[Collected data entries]

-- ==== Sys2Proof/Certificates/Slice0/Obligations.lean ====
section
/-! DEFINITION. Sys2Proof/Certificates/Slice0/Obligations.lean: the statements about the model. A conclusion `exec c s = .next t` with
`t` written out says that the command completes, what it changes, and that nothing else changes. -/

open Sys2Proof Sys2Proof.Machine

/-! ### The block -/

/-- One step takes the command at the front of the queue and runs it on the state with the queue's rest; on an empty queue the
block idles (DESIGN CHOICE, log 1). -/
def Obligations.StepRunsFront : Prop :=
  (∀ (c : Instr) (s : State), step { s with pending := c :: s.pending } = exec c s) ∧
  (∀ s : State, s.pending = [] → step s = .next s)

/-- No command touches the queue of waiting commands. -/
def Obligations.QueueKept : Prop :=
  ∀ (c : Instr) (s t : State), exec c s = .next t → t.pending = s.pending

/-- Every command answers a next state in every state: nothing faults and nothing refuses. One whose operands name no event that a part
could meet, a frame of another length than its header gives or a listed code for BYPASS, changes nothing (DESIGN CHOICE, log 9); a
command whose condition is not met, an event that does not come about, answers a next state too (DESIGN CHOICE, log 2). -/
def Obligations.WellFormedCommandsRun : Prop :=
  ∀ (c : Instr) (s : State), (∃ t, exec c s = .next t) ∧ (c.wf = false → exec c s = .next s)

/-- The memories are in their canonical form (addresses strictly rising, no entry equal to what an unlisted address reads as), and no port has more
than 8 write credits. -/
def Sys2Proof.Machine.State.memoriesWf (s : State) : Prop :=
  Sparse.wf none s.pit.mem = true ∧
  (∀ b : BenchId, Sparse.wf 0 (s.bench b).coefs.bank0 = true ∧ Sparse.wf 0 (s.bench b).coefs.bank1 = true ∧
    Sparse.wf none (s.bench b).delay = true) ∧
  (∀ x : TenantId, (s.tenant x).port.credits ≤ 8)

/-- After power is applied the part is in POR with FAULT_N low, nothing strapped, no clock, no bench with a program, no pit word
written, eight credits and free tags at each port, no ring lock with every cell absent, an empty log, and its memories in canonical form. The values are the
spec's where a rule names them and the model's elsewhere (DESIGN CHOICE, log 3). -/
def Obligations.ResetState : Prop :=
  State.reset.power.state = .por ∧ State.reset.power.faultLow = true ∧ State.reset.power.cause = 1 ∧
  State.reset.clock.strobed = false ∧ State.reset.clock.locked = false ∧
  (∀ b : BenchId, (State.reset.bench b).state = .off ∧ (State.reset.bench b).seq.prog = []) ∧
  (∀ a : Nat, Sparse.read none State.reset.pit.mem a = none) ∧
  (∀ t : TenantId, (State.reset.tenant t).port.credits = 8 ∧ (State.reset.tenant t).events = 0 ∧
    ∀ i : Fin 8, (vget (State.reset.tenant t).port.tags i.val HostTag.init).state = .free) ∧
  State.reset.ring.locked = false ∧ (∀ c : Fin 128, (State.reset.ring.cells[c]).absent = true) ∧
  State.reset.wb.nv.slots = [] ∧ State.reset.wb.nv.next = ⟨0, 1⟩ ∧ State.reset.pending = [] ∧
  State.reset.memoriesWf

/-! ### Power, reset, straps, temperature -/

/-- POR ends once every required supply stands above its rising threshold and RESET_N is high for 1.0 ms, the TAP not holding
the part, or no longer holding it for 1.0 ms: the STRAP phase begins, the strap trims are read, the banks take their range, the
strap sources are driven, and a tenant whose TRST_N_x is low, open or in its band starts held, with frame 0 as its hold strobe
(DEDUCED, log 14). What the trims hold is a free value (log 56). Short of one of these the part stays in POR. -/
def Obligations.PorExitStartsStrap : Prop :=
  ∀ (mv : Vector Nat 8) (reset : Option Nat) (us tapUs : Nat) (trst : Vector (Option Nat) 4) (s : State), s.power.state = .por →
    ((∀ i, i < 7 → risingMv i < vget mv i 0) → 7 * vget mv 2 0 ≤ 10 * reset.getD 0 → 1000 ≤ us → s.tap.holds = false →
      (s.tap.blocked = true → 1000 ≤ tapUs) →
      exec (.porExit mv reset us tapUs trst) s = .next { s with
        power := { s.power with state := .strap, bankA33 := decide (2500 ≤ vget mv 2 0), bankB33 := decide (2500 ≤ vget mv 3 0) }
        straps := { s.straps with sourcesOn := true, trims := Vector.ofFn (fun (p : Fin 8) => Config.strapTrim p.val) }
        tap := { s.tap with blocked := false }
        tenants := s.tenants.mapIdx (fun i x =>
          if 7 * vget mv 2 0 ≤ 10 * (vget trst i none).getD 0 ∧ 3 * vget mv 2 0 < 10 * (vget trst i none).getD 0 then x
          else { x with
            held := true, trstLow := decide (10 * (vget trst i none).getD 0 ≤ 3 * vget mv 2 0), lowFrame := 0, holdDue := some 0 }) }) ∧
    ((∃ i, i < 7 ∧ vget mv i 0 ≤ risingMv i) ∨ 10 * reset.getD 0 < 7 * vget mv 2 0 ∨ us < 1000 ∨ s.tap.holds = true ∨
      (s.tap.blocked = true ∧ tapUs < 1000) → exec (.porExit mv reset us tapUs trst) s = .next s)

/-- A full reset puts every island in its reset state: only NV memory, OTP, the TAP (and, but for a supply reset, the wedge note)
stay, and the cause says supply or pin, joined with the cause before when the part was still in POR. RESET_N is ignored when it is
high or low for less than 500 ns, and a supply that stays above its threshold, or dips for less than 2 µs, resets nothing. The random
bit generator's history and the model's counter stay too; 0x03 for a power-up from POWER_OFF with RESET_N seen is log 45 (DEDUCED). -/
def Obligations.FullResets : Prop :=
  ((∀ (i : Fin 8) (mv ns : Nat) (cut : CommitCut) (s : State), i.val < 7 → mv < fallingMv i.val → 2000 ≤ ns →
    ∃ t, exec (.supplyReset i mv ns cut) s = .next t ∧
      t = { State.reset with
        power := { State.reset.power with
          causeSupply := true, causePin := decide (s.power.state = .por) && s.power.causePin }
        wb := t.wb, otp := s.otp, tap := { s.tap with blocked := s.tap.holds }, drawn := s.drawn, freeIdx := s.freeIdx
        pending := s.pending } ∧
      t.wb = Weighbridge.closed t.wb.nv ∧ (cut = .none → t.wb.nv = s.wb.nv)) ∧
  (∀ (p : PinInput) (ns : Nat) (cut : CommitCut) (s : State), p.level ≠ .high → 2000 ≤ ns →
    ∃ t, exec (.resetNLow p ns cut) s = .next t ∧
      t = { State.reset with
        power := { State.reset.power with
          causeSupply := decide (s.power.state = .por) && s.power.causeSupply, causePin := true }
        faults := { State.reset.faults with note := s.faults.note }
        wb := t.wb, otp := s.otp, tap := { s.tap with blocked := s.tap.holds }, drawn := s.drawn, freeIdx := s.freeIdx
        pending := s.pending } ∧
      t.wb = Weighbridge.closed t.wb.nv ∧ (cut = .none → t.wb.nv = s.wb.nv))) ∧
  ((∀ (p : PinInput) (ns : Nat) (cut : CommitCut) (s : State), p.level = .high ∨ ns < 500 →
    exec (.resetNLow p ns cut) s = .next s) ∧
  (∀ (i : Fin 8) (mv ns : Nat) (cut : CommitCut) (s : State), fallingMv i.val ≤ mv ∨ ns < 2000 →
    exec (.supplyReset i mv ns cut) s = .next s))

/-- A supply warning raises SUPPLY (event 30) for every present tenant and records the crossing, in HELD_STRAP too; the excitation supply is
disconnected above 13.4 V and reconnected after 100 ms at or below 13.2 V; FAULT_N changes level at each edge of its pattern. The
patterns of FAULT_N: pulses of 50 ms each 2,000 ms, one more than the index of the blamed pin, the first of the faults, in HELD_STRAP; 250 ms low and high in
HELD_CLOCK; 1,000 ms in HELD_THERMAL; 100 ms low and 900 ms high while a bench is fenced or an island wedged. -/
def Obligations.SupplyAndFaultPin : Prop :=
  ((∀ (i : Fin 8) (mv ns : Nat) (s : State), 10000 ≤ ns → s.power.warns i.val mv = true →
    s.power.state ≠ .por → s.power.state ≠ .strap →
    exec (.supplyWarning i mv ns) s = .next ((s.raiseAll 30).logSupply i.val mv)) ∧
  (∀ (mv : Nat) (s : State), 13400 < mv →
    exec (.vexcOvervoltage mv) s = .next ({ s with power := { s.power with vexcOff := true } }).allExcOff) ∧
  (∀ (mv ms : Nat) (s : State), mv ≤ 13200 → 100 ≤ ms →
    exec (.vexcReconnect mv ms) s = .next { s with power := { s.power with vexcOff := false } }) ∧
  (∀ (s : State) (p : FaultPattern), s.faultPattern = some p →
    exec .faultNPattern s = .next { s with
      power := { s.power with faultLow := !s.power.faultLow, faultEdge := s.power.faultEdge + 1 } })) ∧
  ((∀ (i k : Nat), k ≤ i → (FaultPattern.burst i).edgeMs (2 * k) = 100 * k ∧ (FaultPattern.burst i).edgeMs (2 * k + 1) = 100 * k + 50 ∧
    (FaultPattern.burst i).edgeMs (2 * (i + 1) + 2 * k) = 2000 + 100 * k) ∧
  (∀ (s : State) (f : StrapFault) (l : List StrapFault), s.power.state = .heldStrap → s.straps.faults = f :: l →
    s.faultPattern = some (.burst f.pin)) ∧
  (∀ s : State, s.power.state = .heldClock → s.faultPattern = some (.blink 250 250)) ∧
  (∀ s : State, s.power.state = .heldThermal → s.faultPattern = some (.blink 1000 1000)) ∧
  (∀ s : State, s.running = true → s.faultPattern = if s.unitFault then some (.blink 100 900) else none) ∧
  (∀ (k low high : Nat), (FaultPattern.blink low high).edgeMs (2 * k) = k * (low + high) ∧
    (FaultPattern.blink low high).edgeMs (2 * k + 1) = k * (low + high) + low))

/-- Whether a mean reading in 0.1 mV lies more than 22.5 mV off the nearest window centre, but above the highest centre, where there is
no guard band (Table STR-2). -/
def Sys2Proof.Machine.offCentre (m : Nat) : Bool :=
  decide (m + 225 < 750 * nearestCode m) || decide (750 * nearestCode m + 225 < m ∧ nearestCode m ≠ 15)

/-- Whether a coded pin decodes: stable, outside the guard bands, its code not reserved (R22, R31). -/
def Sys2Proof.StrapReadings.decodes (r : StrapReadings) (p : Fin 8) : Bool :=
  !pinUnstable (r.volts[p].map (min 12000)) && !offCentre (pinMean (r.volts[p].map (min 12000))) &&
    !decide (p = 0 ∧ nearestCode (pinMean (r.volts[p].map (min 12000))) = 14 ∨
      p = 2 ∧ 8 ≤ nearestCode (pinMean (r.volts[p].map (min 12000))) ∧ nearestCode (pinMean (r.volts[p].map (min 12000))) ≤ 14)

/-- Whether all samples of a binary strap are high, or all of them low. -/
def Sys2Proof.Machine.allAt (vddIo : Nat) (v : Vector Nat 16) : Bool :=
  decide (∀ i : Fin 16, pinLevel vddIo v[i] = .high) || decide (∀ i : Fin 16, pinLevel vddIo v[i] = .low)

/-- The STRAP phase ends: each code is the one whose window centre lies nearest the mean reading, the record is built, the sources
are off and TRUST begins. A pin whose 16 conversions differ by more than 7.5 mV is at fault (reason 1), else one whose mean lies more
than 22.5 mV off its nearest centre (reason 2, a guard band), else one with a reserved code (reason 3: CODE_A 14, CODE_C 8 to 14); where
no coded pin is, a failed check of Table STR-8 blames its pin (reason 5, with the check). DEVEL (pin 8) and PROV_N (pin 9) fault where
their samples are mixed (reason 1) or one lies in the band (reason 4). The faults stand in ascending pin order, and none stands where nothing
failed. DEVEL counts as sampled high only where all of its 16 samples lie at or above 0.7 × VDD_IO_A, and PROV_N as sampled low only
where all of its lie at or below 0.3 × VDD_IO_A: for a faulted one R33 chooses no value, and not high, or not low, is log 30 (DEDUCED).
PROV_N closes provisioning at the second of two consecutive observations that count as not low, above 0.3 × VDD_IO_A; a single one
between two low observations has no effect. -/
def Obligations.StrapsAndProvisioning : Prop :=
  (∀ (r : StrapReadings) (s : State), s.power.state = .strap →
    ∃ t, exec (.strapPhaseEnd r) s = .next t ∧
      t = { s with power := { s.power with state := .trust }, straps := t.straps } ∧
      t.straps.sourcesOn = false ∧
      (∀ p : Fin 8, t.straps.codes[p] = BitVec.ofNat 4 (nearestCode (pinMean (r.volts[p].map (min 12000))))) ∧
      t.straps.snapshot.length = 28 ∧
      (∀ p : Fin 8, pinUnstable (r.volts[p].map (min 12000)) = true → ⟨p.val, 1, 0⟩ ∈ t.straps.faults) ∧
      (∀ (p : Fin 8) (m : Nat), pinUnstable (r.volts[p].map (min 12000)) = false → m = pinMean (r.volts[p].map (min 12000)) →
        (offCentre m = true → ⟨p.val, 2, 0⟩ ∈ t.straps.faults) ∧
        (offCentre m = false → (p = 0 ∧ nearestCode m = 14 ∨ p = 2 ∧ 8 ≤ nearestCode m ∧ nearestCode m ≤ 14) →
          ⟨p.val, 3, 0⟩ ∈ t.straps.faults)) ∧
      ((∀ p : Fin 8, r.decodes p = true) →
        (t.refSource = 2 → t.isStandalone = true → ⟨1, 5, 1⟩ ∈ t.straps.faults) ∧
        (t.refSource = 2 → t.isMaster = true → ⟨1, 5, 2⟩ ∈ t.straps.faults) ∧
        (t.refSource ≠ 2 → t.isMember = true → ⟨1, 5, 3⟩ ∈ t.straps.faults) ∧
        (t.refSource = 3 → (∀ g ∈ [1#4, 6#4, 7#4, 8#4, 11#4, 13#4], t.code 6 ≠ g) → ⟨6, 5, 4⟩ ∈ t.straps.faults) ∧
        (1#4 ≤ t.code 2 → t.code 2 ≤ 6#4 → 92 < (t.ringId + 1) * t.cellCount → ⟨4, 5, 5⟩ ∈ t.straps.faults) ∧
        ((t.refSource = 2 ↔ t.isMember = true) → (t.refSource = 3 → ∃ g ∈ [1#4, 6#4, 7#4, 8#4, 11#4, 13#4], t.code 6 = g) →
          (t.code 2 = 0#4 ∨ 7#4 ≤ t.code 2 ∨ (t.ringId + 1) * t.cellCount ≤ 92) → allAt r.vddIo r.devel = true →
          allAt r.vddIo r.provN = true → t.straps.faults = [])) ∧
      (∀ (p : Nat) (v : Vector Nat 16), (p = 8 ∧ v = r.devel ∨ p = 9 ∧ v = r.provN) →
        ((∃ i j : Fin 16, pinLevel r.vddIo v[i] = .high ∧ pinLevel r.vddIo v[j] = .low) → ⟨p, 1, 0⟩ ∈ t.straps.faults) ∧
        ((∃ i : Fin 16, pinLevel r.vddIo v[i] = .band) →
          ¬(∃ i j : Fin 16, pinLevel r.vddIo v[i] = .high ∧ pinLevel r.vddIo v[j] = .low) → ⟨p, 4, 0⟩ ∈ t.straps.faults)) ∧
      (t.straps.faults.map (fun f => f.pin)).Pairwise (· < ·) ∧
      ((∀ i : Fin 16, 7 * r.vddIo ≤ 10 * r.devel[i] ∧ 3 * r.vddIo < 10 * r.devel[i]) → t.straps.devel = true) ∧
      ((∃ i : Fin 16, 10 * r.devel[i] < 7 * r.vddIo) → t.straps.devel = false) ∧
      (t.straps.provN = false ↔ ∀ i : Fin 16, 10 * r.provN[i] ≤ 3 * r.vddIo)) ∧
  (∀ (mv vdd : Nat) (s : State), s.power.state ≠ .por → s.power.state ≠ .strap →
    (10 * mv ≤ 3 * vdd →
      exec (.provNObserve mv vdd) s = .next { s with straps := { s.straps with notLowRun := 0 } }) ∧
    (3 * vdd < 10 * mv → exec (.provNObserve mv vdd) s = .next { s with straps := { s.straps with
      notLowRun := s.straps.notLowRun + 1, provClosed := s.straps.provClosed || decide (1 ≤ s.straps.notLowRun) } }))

---

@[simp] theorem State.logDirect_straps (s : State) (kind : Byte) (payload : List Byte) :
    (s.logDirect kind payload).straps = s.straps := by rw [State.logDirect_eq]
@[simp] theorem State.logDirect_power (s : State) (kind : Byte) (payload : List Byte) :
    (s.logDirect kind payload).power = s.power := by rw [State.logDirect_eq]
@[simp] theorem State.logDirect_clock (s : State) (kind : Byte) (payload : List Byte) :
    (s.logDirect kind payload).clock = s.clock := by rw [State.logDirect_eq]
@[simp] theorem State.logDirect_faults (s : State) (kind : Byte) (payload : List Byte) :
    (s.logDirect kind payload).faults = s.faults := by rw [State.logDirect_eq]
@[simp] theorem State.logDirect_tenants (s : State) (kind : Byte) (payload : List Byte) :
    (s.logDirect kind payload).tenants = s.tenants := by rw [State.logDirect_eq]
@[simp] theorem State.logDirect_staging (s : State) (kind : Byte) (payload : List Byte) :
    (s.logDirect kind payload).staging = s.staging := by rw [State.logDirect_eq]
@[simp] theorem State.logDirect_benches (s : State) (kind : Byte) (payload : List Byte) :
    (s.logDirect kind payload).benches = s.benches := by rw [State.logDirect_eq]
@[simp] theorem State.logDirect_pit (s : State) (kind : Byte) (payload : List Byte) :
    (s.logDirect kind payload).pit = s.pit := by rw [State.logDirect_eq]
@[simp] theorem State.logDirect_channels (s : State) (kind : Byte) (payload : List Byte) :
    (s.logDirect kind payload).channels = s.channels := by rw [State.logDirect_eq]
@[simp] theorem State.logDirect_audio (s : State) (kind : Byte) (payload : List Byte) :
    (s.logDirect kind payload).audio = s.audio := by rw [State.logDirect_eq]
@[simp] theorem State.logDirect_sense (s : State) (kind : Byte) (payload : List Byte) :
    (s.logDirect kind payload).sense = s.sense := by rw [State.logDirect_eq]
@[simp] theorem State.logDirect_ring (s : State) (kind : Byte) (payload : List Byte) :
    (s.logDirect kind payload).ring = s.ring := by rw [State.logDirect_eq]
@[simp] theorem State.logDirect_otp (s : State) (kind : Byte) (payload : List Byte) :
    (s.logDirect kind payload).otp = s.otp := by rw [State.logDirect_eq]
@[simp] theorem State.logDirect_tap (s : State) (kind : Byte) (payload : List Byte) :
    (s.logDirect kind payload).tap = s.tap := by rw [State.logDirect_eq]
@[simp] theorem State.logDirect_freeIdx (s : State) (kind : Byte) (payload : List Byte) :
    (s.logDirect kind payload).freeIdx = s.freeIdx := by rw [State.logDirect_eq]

* * *

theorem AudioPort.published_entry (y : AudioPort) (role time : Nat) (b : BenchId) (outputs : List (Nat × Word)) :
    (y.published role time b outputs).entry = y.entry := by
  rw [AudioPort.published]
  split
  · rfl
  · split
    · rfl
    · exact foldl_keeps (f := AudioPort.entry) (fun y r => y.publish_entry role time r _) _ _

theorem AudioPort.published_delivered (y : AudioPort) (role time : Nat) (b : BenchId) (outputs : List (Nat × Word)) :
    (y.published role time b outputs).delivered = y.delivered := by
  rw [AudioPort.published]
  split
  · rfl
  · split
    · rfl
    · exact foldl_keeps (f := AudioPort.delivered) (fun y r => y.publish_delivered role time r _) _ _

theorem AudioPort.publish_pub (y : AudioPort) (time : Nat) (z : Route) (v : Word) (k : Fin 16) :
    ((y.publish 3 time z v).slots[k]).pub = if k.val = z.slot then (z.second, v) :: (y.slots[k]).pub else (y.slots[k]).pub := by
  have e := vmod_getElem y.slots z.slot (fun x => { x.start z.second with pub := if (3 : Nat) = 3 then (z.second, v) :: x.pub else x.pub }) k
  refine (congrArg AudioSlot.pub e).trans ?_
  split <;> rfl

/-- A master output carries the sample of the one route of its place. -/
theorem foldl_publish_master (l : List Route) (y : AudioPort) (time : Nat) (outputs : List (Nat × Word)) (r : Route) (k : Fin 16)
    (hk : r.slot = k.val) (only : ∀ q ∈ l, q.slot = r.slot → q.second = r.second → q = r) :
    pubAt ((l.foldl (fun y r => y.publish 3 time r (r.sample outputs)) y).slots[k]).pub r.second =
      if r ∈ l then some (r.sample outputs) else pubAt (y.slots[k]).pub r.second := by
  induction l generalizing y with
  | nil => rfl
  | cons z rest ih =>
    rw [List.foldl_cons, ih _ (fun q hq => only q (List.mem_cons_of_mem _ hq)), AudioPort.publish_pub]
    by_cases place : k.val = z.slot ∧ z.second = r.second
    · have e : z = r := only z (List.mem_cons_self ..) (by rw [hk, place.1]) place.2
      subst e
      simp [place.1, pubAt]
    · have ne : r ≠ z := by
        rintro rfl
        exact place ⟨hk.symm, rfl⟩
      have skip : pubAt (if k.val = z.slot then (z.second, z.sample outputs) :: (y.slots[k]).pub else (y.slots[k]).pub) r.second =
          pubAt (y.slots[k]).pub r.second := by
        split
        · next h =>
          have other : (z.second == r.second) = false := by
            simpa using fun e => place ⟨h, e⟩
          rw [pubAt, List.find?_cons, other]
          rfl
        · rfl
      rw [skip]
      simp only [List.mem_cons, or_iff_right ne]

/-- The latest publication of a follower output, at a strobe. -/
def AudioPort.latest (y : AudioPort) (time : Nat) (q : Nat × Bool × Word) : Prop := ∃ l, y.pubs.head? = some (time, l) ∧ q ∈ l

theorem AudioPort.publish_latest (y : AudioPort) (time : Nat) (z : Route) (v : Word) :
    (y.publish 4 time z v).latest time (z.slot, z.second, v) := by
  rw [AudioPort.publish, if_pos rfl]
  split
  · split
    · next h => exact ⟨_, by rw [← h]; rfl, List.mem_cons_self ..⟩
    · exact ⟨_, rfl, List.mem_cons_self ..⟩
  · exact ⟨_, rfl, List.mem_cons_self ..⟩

**Problem description**
Read the entries and select each line where the word "credits" is found.

**Solution for this exercise**
than 8 write credits. -/
  (∀ x : TenantId, (s.tenant x).port.credits ≤ 8)
written, eight credits and free tags at each port, no ring lock with every cell absent, an empty log, and its memories in canonical form. The values are the
  (∀ t : TenantId, (State.reset.tenant t).port.credits = 8 ∧ (State.reset.tenant t).events = 0 ∧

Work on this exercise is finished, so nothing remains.